Kidney-sparing surgery of upper tract urothelial carcinoma (UTUC) requires a stringent follow-up with frequent ureteroscopies. Triage testing could reduce the number of follow-up ureteroscopies and hence minimize the invasiveness of follow-up. The use of urine-based markers for triage seems appealing but should be feasible with selective urine from outpatient cystoscopy to maximize the reduction of invasiveness. In this study, the feasibility of UroVysion® fluorescence in situ hybridization (FISH) for the detection of UTUC in 1 mL of selective urine is investigated. Ten consecutive patients with biopsy-proven UTUC and five patients with negative diagnostic ureteroscopy findings were included in this case-control study. During ureteroscopy, 1 mL of selective urine was collected passively with a ureteral splint for Urovysion® FISH. The FISH rater was blinded to any clinical information. The results of FISH were compared to the findings of concomitantly collected selective urine cytology and the patients' UTUC status. FISH was feasible in all samples with a sensitivity of 90% and a specificity of 80% for UTUC. In comparison, selective cytology resulted in a diagnostic yield of 87% with a sensitivity of 80% and a specificity of 67%. In conclusion, UTUC detection is feasible with FISH in 1 mL of passively collected selective urine. Thus from a technical point of view, FISH could be used as an outpatient triage test to decide if follow-up ureteroscopy is necessary after kidney-sparing surgery of UTUC. Evaluation of the diagnostic accuracy of FISH for the suggested pathway deserves further attention.

Introduction

Upper urinary tract urothelial carcinoma (UTUC) arises from the urothelial lining of the ureter and pyelocalyceal system. The peak incidence of the disease is at 70–90 years of age. Ureterorenoscopy (URS) under general anesthesia is the corner stone for UTUC diagnosis. URS enables the visualization of the upper urinary tract (UT) urothelium and the acquisition of tissue biopsies. Histopathologic assessment of suspicious lesions is essential for primary diagnostics and risk-stratification for adequate treatment selection [1].

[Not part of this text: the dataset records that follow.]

-- ==== Sys2Proof/Decode.lean ====
section
/-! DEFINITION. Decoding a command word (30 R80 to R90), the encoder (30 R91), and the opcode map
(30 R88) as a table. A command is the 32-bit value the host writes to CMD; it never stands in a
memory (20 R67), so the decoder reads a word and not bytes (DEDUCED, safe: log 1). -/

namespace Sys2Proof

/-- The opcode field OP, `w[31:28]` (R81). -/
def opcodeOf (w : Word) : BitVec 4 := w.extractLsb' 28 4

/-- The 28 bits under the opcode, `w[27:0]` (R81): the reserved field of format N (R82). -/
def payloadOf (w : Word) : BitVec 28 := w.extractLsb' 0 28

/-- The low 14-bit field: PX of format P, VW of format V (R83, R86). -/
def lowField (w : Word) : BitVec 14 := w.extractLsb' 0 14

/-- The high 14-bit field: PY of format P, VH of format V (R83, R86). -/
def highField (w : Word) : BitVec 14 := w.extractLsb' 14 14

/-- `sext_14`: a 14-bit field read as two's complement (00 R8, 30 R87). -/
def sext14 (f : BitVec 14) : Int := f.toInt

/-- `zext_14`: a 14-bit field read as unsigned (00 R8, 30 R87). -/
def zext14 (f : BitVec 14) : Nat := f.toNat

/-- The SZ field of format S, `w[7:0]`, read as unsigned (R84, R87). -/
def sizeField (w : Word) : Nat := (w.extractLsb' 0 8).toNat

/-- The MD field of format M, `w[0]`: 0 draw, 1 erase (R85). -/
def modeField (w : Word) : BrushMode := if w.extractLsb' 0 1 = 0#1 then .draw else .erase

/-- Why a word is illegal (R89). -/
inductive DecodeError where
  /-- Its OP is 0xC, 0xD, 0xE or 0xF. -/
  | reservedOpcode
  /-- A reserved bit of format N, S or M is 1. -/
  | reservedBits
deriving DecidableEq, Repr

/-- A word of a format N command: every bit under the opcode is reserved and must be 0 (R82). -/
def decodeN (w : Word) (i : Instr) : Except DecodeError Instr :=
  if payloadOf w = 0#28 then .ok i else .error .reservedBits

/-- The SETSIZE word: `w[27:8]` is reserved (R84). -/
def decodeS (w : Word) : Except DecodeError Instr :=
  if w.extractLsb' 8 20 = 0#20 then .ok (.setSize (sizeField w)) else .error .reservedBits

/-- The SETMODE word: `w[27:1]` is reserved (R85). -/
def decodeM (w : Word) : Except DecodeError Instr :=
  if w.extractLsb' 1 27 = 0#27 then .ok (.setMode (modeField w)) else .error .reservedBits

/-- The command a word stands for, or why it is illegal (R81, R88, R89). Total on every word. -/
def decode (w : Word) : Except DecodeError Instr :=
  match (opcodeOf w).toNat with
  | 0 => decodeN w .nop
  | 1 => .ok (.beginStroke (sext14 (lowField w)) (sext14 (highField w)))
  | 2 => .ok (.extendStroke (sext14 (lowField w)) (sext14 (highField w)))
  | 3 => decodeN w .endStroke
  | 4 => decodeN w .clear
  | 5 => decodeS w
  | 6 => decodeM w
  | 7 => .ok (.setView (zext14 (lowField w)) (zext14 (highField w)))
  | 8 => decodeN w .pack
  | 9 => decodeN w .unpack
  | 10 => decodeN w .encodeRle
  | 11 => decodeN w .decodeRle
  | _ => .error .reservedOpcode

/-- `Illegal(w)` as 40 R100 writes it, independently of the decoder. -/
def illegalWord (w : Word) : Bool :=
  let op := (opcodeOf w).toNat
  [0xC, 0xD, 0xE, 0xF].contains op ||
  ([0x0, 0x3, 0x4, 0x8, 0x9, 0xA, 0xB].contains op && payloadOf w != 0#28) ||
  (op == 0x5 && w.extractLsb' 8 20 != 0#20) ||
  (op == 0x6 && w.extractLsb' 1 27 != 0#27)

/-! ### The encoder (R82 to R86, R91) -/

/-- Format N: opcode and 28 zero bits (R82). -/
def encodeN (op : BitVec 4) : Word := op ++ 0#28

/-- Format P: opcode, PY, PX (R83). -/
def encodeP (op : BitVec 4) (px py : Int) : Word := op ++ BitVec.ofInt 14 py ++ BitVec.ofInt 14 px

/-- Format S: opcode, 20 zero bits, SZ (R84). -/
def encodeS (op : BitVec 4) (sz : Nat) : Word := op ++ 0#20 ++ BitVec.ofNat 8 sz

/-- The bit of a brush mode: 0 draw, 1 erase (R85, 10 R26). -/
def BrushMode.bit : BrushMode → BitVec 1
  | .draw => 0#1
  | .erase => 1#1

/-- Format M: opcode, 27 zero bits, MD (R85). -/
def encodeM (op : BitVec 4) (md : BrushMode) : Word := op ++ 0#27 ++ md.bit

/-- Format V: opcode, VH, VW (R86). -/
def encodeV (op : BitVec 4) (vw vh : Nat) : Word := op ++ BitVec.ofNat 14 vh ++ BitVec.ofNat 14 vw

/-- The word of a well-formed command, as the assembler syntax gives it (R91). For an operand outside its
limits R91 gives no word (an assembler error, the operand is not wrapped); `encode` is total and gives the
low bits of the operand there: DESIGN CHOICE, unsafe for such terms only: log 15. -/
def encode : Instr → Word
  | .nop => encodeN 0x0#4
  | .beginStroke px py => encodeP 0x1#4 px py
  | .extendStroke px py => encodeP 0x2#4 px py
  | .endStroke => encodeN 0x3#4
  | .clear => encodeN 0x4#4
  | .setSize sz => encodeS 0x5#4 sz
  | .setMode md => encodeM 0x6#4 md
  | .setView vw vh => encodeV 0x7#4 vw vh
  | .pack => encodeN 0x8#4
  | .unpack => encodeN 0x9#4
  | .encodeRle => encodeN 0xA#4
  | .decodeRle => encodeN 0xB#4

/-! ### The opcode map (R88) -/

/-- The command formats of R82 to R86. -/
inductive Format where
  | N
  | P
  | S
  | M
  | V
deriving DecidableEq, Repr

/-- One row of the opcode map: a word is the row's command iff `w &&& mask = value`. -/
structure OpcodeRow where
  /-- the mnemonic -/
  mnemonic : String
  /-- the format -/
  format : Format
  /-- the column "match" -/
  value : Word
  /-- the column "mask" -/
  mask : Word
deriving DecidableEq, Repr

/-- The opcode map of R88, row by row. -/
def opcodeMap : List OpcodeRow :=
  [⟨"NOP", .N, 0x00000000#32, 0xFFFFFFFF#32⟩,
   ⟨"BEGIN", .P, 0x10000000#32, 0xF0000000#32⟩,
   ⟨"EXTEND", .P, 0x20000000#32, 0xF0000000#32⟩,
   ⟨"END", .N, 0x30000000#32, 0xFFFFFFFF#32⟩,
   ⟨"CLEAR", .N, 0x40000000#32, 0xFFFFFFFF#32⟩,
   ⟨"SETSIZE", .S, 0x50000000#32, 0xFFFFFF00#32⟩,
   ⟨"SETMODE", .M, 0x60000000#32, 0xFFFFFFFE#32⟩,
   ⟨"SETVIEW", .V, 0x70000000#32, 0xF0000000#32⟩,
   ⟨"PACK", .N, 0x80000000#32, 0xFFFFFFFF#32⟩,
   ⟨"UNPACK", .N, 0x90000000#32, 0xFFFFFFFF#32⟩,
   ⟨"ENCODE", .N, 0xA0000000#32, 0xFFFFFFFF#32⟩,
   ⟨"DECODE", .N, 0xB0000000#32, 0xFFFFFFFF#32⟩]

/-- A word is the command of a row (R88). -/
def OpcodeRow.matchesWord (r : OpcodeRow) (w : Word) : Bool := w &&& r.mask == r.value

/-! ### The host's numbering of a table word -/

/-- The command read from the `nbits` low bits of `w`, every higher bit of the 32-bit word being 0. -/
def decodeTableWord (nbits w : Nat) : Option Instr :=
  match decode (BitVec.ofNat 32 (w % 2 ^ nbits)) with
  | .ok i => some i
  | .error _ => none

end Sys2Proof
end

High-risk UTUC is generally treated by radical nephroureterectomy (RNU). In low-risk disease (per definition low-grade UTUC), kidney-sparing surgery (KSS) is the primary choice of treatment [1]. KSS may be offered in the form of ureteroscopic laser fulguration or segmental ureterectomy for ureteral tumors. These treatment options yield a similar cancer specific survival as RNU in low-risk cases [1]. However, high local recurrence rates after KSS are a point of concern that asks for a stringent follow-up [1]. Optimal follow-up includes frequent URS under general anesthesia, which is demanding for the elderly UTUC population. Triaging before follow-up URS could lead to a reduction in the number of invasive diagnostic interventions and hence improvements in the quality of life and reduction of health care costs after KSS.

Urine-based diagnostics are an appealing option for triage testing in the follow-up after KSS. However, standard cytological assessment of selectively collected urine from the upper urinary tract is not suitable as a triage test for the suggested pathway. This is because selective urine cytology lacks sensitivity for low-grade UTUC and KSS is especially offered to low-grade disease [2-4]. Yet, specific urine-based markers could be more suitable for triage testing in the follow-up after KSS.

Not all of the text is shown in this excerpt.